Using Mentor Graphics (icstudio, etc.)

If you are running the NX client on an OS X system and find that Mentor Graphics applications like 'icstudio' crash when trying to view schematics, you are likely missing X11 core fonts.

(You can test this by running:

$ xlsfonts | wc -l

inside a terminal in the NX session. You should get back a number over 1100. If it's far less than that, you're missing fonts)

To resolve this issue, quit the NX client, then download and install XQuartz from here: https://www.xquartz.org/ Re-connect via NX and you should be good to go.

VCS

When using VCS on a Windows NX client, certain non-default client-side fonts are necessary. Not having these fonts installed leads to fonts in VCS showing up as boxes rather than letters.

To resolve this issue, simply download and install the client-side 75dpi fonts available above.

Using VMWare from an OS X nxclient session

If all your keys are scrambled when trying to use VMware inside an NX session from an OS X client, you can implement the following workaround. (Be sure VMware is *NOT* running before you do this)

echo "xkeymap.nokeycodeMap = true" >> ~/.vmware/config

Now re-run VMware and your keys should work correctly from inside your OS X nxclient session.

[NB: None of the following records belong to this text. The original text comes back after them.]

-- ==== Sys2Proof/Tests/Slice0.lean ====
section
/-!
SUPPORT. The model's own tests: the ill-formed terms that each operand check refuses, words written out from the spec's
encodings, one-step vectors of spec/95_test_vectors.md (named there V-D, V-S, V-T, V-H, V-E), and a witness for the
hypotheses of each statement in Certificates/Slice0/Obligations.lean.
-/

namespace Sys2Proof.Tests

open Sys2Proof Sys2Proof.Machine

/-! ## Helpers -/

/-- Whether an outcome is a next state with property `p`. -/
def goesTo (o : Host.Outcome State Fault Refusal) (p : State → Bool) : Bool :=
  match o with
  | .next s => p s
  | .fault _ => false
  | .refused _ => false

/-- Whether an outcome is the refusal `r`. -/
def refusedAs (o : Host.Outcome State Fault Refusal) (r : Refusal) : Bool :=
  match o with
  | .next _ => false
  | .fault _ => false
  | .refused q => q == r

/-- After INIT with telemetry on, the latest byte at 100 ms. -/
def idle : State := { State.reset with lastMs := 100#32 }

/-- `idle` with `n` registered sensors, slot 1 of type 1 and value 0x1234. -/
def withSensors (n : Nat) : State := { idle with sensorCount := n, sens := idle.sens.set 0 ⟨0x01#8, 0x1234#16⟩ }

/-- A poll of slot 1 with command byte `cmd`, received but for the checksum's high byte. -/
def pollReceived (cmd : Byte) : State := placeFrame cmd [] (withSensors 1)

/-- In the middle of a frame: state `d`, `plen`, `ptr`. -/
def midFrame (d : DState) (plen ptr : BitVec 5) : State := { withSensors 1 with dstate := d, plen := plen, ptr := ptr }

/-- A legal configuration with smaller values of R7's parameters. -/
def small : Config :=
  { Config.standard with maxLength := 0x10, payloadMax := 13, channels := 4, clockBits := 8, counterBits := 8 }

/-- A state with one event waiting. -/
def waiting (e : EventWord) (s : State) : State := { s with events := [e] }

/-- The data of V-S3: one whole pair and a single byte. -/
def shortData : List Byte := [0xE8#8, 0x03#8, 0xAA#8]

/-! ## Ill-formed terms are refused by each check of WellFormed -/

theorem test_wf_refuses_long_channels :
    (Instr.setChannels (List.replicate 29 0#8)).wf Config.standard = false := by decide
theorem test_wf_refuses_discover_0 : (Instr.pollDiscover 0#4).wf Config.standard = false := by decide
theorem test_wf_refuses_type_0 : (Instr.pollType 0#4).wf Config.standard = false := by decide
theorem test_wf_refuses_value_0 : (Instr.pollValue 0#4).wf Config.standard = false := by decide
theorem test_wf_refuses_unknown_0 : (Instr.pollUnknown 0xB0#8).wf Config.standard = false := by decide
theorem test_wf_refuses_unknown_known :
    (Instr.pollUnknown 0x81#8).wf Config.standard = false ∧ (Instr.pollUnknown 0x91#8).wf Config.standard = false ∧
      (Instr.pollUnknown 0xA1#8).wf Config.standard = false := by decide
theorem test_wf_refuses_ignored_control : (Instr.ignored 0x40#8 []).wf Config.standard = false := by decide
theorem test_wf_refuses_ignored_long :
    (Instr.ignored 0x00#8 (List.replicate 29 0#8)).wf Config.standard = false := by decide
theorem test_wf_refuses_replies_0 :
    (Instr.replyDiscover 0#4).wf Config.standard = false ∧ (Instr.replyType 0#4 0x01#8).wf Config.standard = false ∧
      (Instr.replyValue 0#4 0x0001#16).wf Config.standard = false := by decide
theorem test_wf_refuses_accept_bounds :
    (Instr.rxLengthAccept 0x03#8 0#32).wf Config.standard = false ∧
      (Instr.rxLengthAccept 0x21#8 0#32).wf Config.standard = false := by decide
theorem test_wf_refuses_reject_bounds :
    (Instr.rxLengthReject 0x04#8 0#32).wf Config.standard = false ∧
      (Instr.rxLengthReject 0x20#8 0#32).wf Config.standard = false := by decide

/-! ## Every constructor, decoded from a word written out from the spec's encoding -/

-- V-S3, V-T1, V-T3, V-T5, V-T8, V-T13 with the slot registered and telemetry enabled
theorem test_decode_set_channels :
    decode Config.standard (.inbound true 1 [0x07#8, 0x40#8, 0xE8#8, 0x03#8, 0xAA#8, 0x23#8, 0xFE#8]) =
      .ok (.setChannels [0xE8#8, 0x03#8, 0xAA#8]) := by decide
theorem test_decode_poll_discover :
    decode Config.standard (.inbound true 1 [0x04#8, 0x81#8, 0x7A#8, 0xFF#8]) = .ok (.pollDiscover 1#4) := by decide
theorem test_decode_poll_type :
    decode Config.standard (.inbound true 2 [0x04#8, 0x92#8, 0x69#8, 0xFF#8]) = .ok (.pollType 2#4) := by decide
theorem test_decode_poll_value :
    decode Config.standard (.inbound true 1 [0x04#8, 0xA1#8, 0x5A#8, 0xFF#8]) = .ok (.pollValue 1#4) := by decide
theorem test_decode_poll_unknown :
    decode Config.standard (.inbound true 1 [0x04#8, 0xB1#8, 0x4A#8, 0xFF#8]) = .ok (.pollUnknown 0xB1#8) := by decide
theorem test_decode_ignored :
    decode Config.standard (.inbound true 1 [0x05#8, 0x81#8, 0x00#8, 0x79#8, 0xFF#8]) =
      .ok (.ignored 0x81#8 [0x00#8]) := by decide
-- V-T10, V-T11, V-T12: the same poll words, not dispatched
theorem test_decode_undispatched :
    decode Config.standard (.inbound false 1 [0x04#8, 0x81#8, 0x7A#8, 0xFF#8]) = .ok (.ignored 0x81#8 []) ∧
    decode Config.standard (.inbound true 1 [0x04#8, 0x82#8, 0x79#8, 0xFF#8]) = .ok (.ignored 0x82#8 []) ∧
    decode Config.standard (.inbound true 1 [0x04#8, 0x80#8, 0x7B#8, 0xFF#8]) = .ok (.ignored 0x80#8 []) := by decide
-- V-D9: a wrong checksum; R103: lengths out of bounds
theorem test_decode_rejects_frames :
    decode Config.standard (.inbound true 1 [0x04#8, 0x81#8, 0x7B#8, 0xFF#8]) = .error .frameChecksum ∧
    decode Config.standard (.inbound true 1 [0x03#8, 0xFC#8, 0xFF#8]) = .error .frameLength := by decide
-- the reply rows: V-T1, V-T4, V-T5
theorem test_decode_reply_discover :
    decode Config.standard (.outbound [0x04#8, 0x81#8, 0x7A#8, 0xFF#8]) = .ok (.replyDiscover 1#4) := by decide
theorem test_decode_reply_type :
    decode Config.standard (.outbound [0x06#8, 0x92#8, 0x01#8, 0x02#8, 0x64#8, 0xFF#8]) =
      .ok (.replyType 2#4 0x01#8) := by decide
theorem test_decode_reply_value :
    decode Config.standard (.outbound [0x06#8, 0xA1#8, 0x34#8, 0x12#8, 0x12#8, 0xFF#8]) =
      .ok (.replyValue 1#4 0x1234#16) := by decide
-- the rows of RX_BYTE: the words of P1 and P2, at the decoder state before each
theorem test_decode_length_accept :
    decode Config.standard (.rxEvent .awaitingLength 0x0000000A00000401#64) =
      .ok (.rxLengthAccept 0x04#8 10#32) := by decide
theorem test_decode_length_reject :
    decode Config.standard (.rxEvent .awaitingLength 0x0000041000002101#64) =
      .ok (.rxLengthReject 0x21#8 1040#32) := by decide
theorem test_decode_payload :
    decode Config.standard (.rxEvent .accumulatingPayload 0x0000000A00008101#64) =
      .ok (.rxPayload 0x81#8 10#32) := by decide
theorem test_decode_checksum_low :
    decode Config.standard (.rxEvent .awaitingChecksumLow 0x0000000A00007A01#64) =
      .ok (.rxChecksumLow 0x7A#8 10#32) := by decide
theorem test_decode_checksum_high :
    decode Config.standard (.rxEvent .awaitingChecksumHigh 0x0000000A0000FF01#64) =
      .ok (.rxChecksumHigh 0xFF#8 10#32) := by decide
theorem test_decode_discard :
    decode Config.standard (.rxEvent .discarding 0x0000041000004001#64) = .ok (.rxDiscard 0x40#8 1040#32) := by decide
-- V-E1 to V-E9
theorem test_decode_init : decode Config.standard (.event 0x000003E800000000#64) = .ok (.init false 1000#32) ∧
    decode Config.standard (.event 0x0000000000000008#64) = .ok (.init true 0#32) := by decide
theorem test_decode_rx_byte :
    decode Config.standard (.event 0x0000000A00008101#64) = .ok (.rxByte 0x81#8 10#32) := by decide
theorem test_decode_read_channel :
    decode Config.standard (.event 0x000000000000FF02#64) = .ok (.readChannel 255#8) := by decide
theorem test_decode_register_sensor :
    decode Config.standard (.event 0x0000000000000203#64) = .ok (.registerSensor 0x02#8) := by decide
theorem test_decode_set_sensor_value :
    decode Config.standard (.event 0x0000000001230104#64) = .ok (.setSensorValue 1#8 0x0123#16) := by decide
theorem test_decode_read_counter :
    decode Config.standard (.event 0x0000000000000305#64) = .ok (.readCounter 3#8) := by decide
theorem test_decode_reserved_110 :
    decode Config.standard (.event 0x0000000000000006#64) = .ok (.reservedOp110 0#61) := by decide
theorem test_decode_reserved_111 :
    decode Config.standard (.event 0x000000000000000F#64) = .ok (.reservedOp111 1#61) := by decide
-- V-E10 to V-E12
theorem test_decode_rejects_reserved_bits :
    decode Config.standard (.event 0x0000000000010002#64) = .error .reservedBit ∧
    decode Config.standard (.event 0x0000000000000010#64) = .error .reservedBit ∧
    decode Config.standard (.event 0x0000000A00018101#64) = .error .reservedBit := by decide

/-! ## The opcode table's words, and their placement -/

theorem test_table_words :
    decodeTableWord 8 0x40 = some (.setChannels []) ∧ decodeTableWord 8 0x81 = some (.pollDiscover 1#4) ∧
    decodeTableWord 8 0xB1 = some (.pollUnknown 0xB1#8) ∧ decodeTableWord 8 0x00 = some (.ignored 0x00#8 []) ∧
    decodeTableWord 32 0xFF7A8104 = some (.replyDiscover 1#4) ∧
    decodeTableWord 48 0xFF6602009106 = some (.replyType 1#4 0x00#8) ∧
    decodeTableWord 64 0x0000000A00008101 = some (.rxByte 0x81#8 10#32) ∧
    decodeTableWord 8 0x06 = some (.reservedOp110 0#61) := by decide
-- a placed poll word is answered by the very next step
theorem test_placed_poll_runs :
    goesTo (step (State.reset.withFetchWord 8 0x81)) (fun u => u.tx == [0x04#8, 0x81#8, 0x7A#8, 0xFF#8]) = true := by
  decide
theorem test_placed_reply_runs :
    goesTo (step (State.reset.withFetchWord 48 0xFF121234A106))
      (fun u => u.tx == [0x06#8, 0xA1#8, 0x34#8, 0x12#8, 0x12#8, 0xFF#8]) = true := by decide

For the gritty technical details, see: http://www.vmware.com/support/ws45/doc/devices_linux_kb_ws.html

Notes

  • Suspending Sessions - It is currently possible to suspend your session by not logging out and just closing the NX window. This functionality will be disabled in future upgrades to FreeNX in the Design Center and suspended sessions will be subject to unnotified termination. Do NOT suspend sessions.
  • When connecting, any firewalling software you have running must allow the NX client to make outbound connections. It is up to you to figure out how to configure your firewall to do this. (Most pop-up a prompt when an unknown program tries to initiate an outbound connection)
  • When connecting to a host for the first time, you'll receive a message beginning: "The authenticity of host..." click "Yes" as this is your computer asking you if you want to trust the key you're getting from the host. From then on, the host you're connecting to will only be trusted if the key matches. Otherwise your system will assume there is a man in the middle attack going on and refuse to connect. This is a good thing as it ensures the cryptographic security of your connection.
  • If you get a "Connection Error" message when connecting, click the "Detail" button to see a log of errors. Some of the more common ones are listed below:
1. Bad ~/.cshrc
NX> 105 /opt/freenx-0.7.2/bin/../sol2.9-sun4u-64/bin/nxserver: line 849: 3646 Terminated sleep $AGENT_STARTUP_TIMEOUT
NX> 596 Session startup failed.
You're trying to connect to a Solaris host and have a malformed ~/.cshrc file. The simplest solution is to login to your unix account using telnet or ssh and run the command:
$ mv ~/.cshrc ~/cshrc-backup
2. Wrong key
NX> 202 Authenticating user: nx
You've not correctly imported the SCUDC NX key. Please check the directions above.